--- MATERIALS PROVIDED ---
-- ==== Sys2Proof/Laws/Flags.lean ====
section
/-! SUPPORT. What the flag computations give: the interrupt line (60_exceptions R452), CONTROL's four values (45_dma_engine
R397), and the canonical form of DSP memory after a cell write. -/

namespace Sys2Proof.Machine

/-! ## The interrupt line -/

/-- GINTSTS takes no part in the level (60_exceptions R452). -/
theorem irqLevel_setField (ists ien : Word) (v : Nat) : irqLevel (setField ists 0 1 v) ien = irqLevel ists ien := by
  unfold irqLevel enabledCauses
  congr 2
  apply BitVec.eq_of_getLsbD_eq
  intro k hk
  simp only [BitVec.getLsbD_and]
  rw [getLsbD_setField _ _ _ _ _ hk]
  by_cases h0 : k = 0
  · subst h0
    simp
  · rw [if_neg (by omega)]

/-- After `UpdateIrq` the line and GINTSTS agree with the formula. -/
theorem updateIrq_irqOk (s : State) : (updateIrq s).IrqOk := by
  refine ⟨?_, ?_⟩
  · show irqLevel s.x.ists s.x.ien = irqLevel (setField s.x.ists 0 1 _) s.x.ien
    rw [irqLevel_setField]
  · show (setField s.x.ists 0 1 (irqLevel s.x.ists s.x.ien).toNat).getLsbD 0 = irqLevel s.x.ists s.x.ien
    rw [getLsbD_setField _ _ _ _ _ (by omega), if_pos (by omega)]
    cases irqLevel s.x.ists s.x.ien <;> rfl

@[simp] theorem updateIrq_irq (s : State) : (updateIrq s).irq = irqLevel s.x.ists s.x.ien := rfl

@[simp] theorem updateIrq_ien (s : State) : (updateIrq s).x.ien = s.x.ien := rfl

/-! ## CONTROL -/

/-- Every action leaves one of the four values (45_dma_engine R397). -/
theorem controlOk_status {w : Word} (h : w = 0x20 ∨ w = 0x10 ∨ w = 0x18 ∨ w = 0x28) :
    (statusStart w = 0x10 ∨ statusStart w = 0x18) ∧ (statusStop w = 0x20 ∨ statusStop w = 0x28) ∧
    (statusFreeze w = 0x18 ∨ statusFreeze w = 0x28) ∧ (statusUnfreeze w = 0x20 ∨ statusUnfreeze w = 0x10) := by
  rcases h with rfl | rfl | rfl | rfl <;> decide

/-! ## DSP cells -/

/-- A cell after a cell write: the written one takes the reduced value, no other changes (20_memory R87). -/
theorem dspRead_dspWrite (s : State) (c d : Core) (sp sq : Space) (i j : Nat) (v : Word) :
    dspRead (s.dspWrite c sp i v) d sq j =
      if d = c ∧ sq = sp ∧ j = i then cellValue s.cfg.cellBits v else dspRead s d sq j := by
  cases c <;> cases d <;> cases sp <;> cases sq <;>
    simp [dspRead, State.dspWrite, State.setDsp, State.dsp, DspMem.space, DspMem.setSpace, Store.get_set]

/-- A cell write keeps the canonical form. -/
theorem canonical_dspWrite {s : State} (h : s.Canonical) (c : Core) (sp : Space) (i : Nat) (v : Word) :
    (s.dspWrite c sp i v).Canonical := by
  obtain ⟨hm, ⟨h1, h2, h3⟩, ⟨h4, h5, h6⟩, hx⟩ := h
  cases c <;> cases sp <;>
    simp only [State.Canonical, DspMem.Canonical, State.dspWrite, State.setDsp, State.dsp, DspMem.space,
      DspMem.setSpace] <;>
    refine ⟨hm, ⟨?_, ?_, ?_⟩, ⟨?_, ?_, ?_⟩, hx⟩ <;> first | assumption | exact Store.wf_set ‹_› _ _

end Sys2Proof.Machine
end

---

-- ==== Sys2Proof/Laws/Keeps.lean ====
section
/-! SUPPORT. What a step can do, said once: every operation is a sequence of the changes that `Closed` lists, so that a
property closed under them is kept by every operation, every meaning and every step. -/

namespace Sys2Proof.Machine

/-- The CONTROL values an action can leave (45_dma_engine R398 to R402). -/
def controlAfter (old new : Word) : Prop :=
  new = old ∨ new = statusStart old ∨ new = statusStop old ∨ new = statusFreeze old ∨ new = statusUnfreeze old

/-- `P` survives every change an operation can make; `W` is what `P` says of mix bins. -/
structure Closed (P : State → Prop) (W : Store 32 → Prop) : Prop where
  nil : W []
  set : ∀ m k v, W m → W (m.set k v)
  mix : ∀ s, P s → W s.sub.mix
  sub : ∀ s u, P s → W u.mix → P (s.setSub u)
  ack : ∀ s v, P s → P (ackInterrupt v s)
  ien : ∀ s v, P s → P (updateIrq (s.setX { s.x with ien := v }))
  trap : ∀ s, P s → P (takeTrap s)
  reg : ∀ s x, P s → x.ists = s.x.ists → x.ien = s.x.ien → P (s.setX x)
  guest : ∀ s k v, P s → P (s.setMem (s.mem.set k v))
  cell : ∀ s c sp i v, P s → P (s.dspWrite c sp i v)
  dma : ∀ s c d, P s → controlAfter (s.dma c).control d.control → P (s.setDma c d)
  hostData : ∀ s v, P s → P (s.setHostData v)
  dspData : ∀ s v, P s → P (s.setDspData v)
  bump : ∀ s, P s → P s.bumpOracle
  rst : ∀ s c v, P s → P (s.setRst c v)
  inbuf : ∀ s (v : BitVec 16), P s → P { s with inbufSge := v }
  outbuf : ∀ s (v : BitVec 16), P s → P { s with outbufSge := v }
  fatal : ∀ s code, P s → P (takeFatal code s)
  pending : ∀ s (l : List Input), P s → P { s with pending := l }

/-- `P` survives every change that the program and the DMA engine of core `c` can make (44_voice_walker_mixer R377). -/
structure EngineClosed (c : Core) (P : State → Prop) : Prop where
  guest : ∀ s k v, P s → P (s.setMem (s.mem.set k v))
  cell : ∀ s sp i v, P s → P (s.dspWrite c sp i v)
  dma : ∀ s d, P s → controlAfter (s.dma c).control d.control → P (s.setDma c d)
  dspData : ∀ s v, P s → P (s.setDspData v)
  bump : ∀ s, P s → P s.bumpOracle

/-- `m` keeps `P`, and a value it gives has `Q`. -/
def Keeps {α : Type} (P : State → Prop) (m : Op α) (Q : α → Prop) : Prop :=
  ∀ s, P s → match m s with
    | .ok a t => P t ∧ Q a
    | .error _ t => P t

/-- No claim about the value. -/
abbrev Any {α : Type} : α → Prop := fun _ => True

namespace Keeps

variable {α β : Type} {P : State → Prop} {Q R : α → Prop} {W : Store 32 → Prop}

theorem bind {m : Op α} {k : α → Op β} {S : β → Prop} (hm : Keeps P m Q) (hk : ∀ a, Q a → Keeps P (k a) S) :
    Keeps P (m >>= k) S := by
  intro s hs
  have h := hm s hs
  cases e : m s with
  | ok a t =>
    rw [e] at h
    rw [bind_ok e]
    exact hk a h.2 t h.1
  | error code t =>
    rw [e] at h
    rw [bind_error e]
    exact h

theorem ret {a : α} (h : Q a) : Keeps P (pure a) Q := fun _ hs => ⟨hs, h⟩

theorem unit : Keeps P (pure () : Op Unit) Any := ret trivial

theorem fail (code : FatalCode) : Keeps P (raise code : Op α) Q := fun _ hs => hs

---

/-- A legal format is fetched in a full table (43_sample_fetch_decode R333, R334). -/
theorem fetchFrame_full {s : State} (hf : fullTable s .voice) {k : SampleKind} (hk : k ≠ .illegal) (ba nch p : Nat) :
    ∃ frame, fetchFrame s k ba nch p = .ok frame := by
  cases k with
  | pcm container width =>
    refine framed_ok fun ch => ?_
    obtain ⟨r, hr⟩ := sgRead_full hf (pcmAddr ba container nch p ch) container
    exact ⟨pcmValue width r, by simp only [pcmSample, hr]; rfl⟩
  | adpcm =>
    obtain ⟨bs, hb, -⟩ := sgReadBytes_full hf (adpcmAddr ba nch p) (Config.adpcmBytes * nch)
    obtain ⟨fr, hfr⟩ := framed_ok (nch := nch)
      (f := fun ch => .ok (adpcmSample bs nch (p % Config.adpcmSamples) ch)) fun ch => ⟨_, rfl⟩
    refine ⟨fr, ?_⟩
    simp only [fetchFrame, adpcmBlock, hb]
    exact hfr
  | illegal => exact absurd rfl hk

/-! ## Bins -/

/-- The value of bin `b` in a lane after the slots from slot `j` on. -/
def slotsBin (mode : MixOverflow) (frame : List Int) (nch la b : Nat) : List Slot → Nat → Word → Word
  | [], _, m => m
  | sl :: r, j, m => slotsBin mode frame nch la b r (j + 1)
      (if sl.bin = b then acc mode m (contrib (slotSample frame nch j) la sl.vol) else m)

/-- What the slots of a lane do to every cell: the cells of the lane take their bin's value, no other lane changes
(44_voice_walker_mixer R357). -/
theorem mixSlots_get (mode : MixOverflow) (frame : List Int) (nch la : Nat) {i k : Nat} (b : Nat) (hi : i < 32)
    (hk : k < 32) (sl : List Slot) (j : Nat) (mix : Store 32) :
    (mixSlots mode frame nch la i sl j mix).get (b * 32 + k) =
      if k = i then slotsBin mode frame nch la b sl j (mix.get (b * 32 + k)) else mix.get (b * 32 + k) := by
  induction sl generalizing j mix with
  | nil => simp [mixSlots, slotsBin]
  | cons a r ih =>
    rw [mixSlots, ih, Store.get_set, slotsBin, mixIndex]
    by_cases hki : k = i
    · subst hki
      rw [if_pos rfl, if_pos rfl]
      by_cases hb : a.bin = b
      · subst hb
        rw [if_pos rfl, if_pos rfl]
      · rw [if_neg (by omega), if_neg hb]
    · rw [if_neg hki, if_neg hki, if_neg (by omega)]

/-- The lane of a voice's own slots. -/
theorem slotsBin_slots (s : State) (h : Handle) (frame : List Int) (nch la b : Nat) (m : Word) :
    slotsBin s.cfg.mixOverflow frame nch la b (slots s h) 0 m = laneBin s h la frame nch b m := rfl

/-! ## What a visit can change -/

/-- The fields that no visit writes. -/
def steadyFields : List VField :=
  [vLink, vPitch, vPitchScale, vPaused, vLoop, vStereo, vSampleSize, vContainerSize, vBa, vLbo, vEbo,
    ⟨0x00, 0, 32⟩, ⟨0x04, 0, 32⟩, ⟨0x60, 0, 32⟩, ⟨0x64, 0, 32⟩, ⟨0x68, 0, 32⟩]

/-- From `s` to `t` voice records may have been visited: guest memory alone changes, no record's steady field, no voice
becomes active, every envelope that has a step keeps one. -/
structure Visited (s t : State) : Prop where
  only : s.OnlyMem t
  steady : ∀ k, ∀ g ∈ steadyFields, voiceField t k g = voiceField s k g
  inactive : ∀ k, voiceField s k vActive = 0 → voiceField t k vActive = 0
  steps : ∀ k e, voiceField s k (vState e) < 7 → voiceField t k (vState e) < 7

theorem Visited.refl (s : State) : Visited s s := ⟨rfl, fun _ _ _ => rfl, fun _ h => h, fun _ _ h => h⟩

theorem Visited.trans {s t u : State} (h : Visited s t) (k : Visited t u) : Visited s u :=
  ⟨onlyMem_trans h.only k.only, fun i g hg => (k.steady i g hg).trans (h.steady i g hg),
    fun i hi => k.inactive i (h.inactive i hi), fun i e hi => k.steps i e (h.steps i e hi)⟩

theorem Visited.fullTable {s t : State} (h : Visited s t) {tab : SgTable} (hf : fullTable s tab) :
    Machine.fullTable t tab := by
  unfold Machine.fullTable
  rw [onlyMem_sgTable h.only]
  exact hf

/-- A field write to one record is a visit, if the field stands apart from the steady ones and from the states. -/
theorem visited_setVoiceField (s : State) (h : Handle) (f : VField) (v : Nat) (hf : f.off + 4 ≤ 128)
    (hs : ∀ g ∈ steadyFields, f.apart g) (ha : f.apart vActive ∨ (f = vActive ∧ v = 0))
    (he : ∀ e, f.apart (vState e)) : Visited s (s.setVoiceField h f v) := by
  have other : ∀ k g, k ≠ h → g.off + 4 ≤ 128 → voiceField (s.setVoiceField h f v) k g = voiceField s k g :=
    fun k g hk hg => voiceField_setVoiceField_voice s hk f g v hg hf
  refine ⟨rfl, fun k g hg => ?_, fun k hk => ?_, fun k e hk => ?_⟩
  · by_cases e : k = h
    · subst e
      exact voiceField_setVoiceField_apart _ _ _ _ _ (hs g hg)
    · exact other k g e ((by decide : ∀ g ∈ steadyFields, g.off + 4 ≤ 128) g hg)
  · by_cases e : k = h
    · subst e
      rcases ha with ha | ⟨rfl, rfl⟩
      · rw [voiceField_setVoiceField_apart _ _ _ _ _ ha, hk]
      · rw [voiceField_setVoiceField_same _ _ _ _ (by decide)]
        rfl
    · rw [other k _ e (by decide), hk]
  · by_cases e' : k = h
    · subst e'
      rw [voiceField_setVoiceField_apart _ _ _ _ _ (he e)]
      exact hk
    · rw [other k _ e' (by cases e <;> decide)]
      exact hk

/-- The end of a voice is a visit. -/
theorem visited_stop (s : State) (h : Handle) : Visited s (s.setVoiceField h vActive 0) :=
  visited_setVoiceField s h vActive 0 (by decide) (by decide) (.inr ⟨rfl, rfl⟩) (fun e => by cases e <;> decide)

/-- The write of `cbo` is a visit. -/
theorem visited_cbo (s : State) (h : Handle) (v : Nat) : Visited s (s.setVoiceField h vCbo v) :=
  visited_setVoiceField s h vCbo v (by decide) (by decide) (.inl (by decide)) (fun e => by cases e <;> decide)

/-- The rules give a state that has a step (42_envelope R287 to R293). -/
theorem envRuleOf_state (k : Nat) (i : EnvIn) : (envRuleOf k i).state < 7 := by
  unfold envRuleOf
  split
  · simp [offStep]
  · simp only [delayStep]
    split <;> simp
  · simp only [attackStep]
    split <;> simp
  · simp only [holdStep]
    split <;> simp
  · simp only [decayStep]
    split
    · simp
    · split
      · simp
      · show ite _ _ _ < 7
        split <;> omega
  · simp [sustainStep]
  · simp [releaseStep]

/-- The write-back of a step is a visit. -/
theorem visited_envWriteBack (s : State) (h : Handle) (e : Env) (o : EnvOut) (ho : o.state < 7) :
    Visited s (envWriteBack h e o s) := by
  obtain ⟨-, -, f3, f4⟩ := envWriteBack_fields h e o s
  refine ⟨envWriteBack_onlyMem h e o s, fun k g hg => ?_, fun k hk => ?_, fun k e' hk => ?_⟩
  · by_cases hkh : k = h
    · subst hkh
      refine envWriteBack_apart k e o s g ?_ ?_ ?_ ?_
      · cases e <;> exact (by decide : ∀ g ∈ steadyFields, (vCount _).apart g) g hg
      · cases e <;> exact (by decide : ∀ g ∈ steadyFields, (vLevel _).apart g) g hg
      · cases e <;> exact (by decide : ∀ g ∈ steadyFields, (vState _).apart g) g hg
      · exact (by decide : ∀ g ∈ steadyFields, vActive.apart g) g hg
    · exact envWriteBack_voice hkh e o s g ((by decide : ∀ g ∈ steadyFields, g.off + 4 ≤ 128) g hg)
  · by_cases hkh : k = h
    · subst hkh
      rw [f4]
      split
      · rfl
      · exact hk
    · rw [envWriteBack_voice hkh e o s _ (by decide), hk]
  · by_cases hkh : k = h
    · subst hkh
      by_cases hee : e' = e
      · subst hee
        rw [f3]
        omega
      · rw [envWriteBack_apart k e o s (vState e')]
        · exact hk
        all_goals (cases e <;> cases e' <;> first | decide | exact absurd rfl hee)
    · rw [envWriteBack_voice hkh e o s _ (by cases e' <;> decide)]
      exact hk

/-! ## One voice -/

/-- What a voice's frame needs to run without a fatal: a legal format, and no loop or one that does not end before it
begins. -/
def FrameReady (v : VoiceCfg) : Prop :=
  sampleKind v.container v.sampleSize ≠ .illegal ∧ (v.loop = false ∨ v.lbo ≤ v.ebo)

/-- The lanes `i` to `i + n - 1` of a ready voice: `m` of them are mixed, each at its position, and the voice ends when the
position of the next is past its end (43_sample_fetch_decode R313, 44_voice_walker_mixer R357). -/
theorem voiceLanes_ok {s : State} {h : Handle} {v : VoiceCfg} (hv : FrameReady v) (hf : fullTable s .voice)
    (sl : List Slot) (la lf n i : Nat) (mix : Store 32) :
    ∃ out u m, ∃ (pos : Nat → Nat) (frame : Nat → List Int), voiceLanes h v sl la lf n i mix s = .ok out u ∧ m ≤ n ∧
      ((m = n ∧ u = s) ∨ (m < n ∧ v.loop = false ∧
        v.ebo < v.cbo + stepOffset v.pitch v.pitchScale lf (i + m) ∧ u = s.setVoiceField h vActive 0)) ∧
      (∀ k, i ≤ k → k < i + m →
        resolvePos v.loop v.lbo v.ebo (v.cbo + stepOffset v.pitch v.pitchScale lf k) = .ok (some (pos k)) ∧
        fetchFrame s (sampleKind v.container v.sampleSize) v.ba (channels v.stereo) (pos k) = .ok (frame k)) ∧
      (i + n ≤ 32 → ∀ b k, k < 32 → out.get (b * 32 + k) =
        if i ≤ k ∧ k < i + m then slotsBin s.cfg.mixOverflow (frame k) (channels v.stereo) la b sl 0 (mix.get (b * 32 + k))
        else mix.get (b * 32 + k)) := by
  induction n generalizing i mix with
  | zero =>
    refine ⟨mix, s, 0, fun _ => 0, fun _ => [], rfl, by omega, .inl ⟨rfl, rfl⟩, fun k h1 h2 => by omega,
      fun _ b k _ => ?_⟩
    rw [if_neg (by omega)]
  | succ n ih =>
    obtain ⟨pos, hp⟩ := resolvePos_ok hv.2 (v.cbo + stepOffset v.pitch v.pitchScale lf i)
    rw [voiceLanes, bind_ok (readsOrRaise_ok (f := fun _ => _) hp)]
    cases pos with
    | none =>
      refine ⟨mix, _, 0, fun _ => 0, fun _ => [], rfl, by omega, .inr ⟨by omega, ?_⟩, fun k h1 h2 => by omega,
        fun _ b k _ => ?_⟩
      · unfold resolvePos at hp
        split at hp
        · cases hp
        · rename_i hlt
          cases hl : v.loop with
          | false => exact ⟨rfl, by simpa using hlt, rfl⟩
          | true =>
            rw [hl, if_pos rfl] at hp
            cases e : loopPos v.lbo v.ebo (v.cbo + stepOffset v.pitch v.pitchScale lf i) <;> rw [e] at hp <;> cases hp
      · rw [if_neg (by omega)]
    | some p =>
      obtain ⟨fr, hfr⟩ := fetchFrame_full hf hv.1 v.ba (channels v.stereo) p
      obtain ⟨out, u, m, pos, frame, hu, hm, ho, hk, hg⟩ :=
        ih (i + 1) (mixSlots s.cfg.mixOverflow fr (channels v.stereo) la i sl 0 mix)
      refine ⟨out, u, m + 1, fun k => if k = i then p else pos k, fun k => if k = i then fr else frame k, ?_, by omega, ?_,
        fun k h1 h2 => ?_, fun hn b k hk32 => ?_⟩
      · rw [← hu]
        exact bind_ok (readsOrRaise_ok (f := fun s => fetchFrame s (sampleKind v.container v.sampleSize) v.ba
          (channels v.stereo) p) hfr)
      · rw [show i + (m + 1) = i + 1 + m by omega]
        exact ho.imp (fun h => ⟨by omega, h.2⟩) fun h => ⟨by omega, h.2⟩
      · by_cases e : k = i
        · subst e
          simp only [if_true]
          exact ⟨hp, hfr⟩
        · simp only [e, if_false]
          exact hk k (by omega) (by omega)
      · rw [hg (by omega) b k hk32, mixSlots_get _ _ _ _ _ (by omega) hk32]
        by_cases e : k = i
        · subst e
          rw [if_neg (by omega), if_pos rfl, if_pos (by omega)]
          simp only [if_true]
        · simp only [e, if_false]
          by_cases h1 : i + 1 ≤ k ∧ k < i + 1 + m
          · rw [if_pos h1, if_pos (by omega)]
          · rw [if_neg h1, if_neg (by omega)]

--- WHAT IS REQUIRED ---
Go through the data above and find the lines with the word "Handle". Copy each of those lines.

--- EXERCISE RESULT ---
theorem slotsBin_slots (s : State) (h : Handle) (frame : List Int) (nch la b : Nat) (m : Word) :
theorem visited_setVoiceField (s : State) (h : Handle) (f : VField) (v : Nat) (hf : f.off + 4 ≤ 128)
theorem visited_stop (s : State) (h : Handle) : Visited s (s.setVoiceField h vActive 0) :=
theorem visited_cbo (s : State) (h : Handle) (v : Nat) : Visited s (s.setVoiceField h vCbo v) :=
theorem visited_envWriteBack (s : State) (h : Handle) (e : Env) (o : EnvOut) (ho : o.state < 7) :
theorem voiceLanes_ok {s : State} {h : Handle} {v : VoiceCfg} (hv : FrameReady v) (hf : fullTable s .voice)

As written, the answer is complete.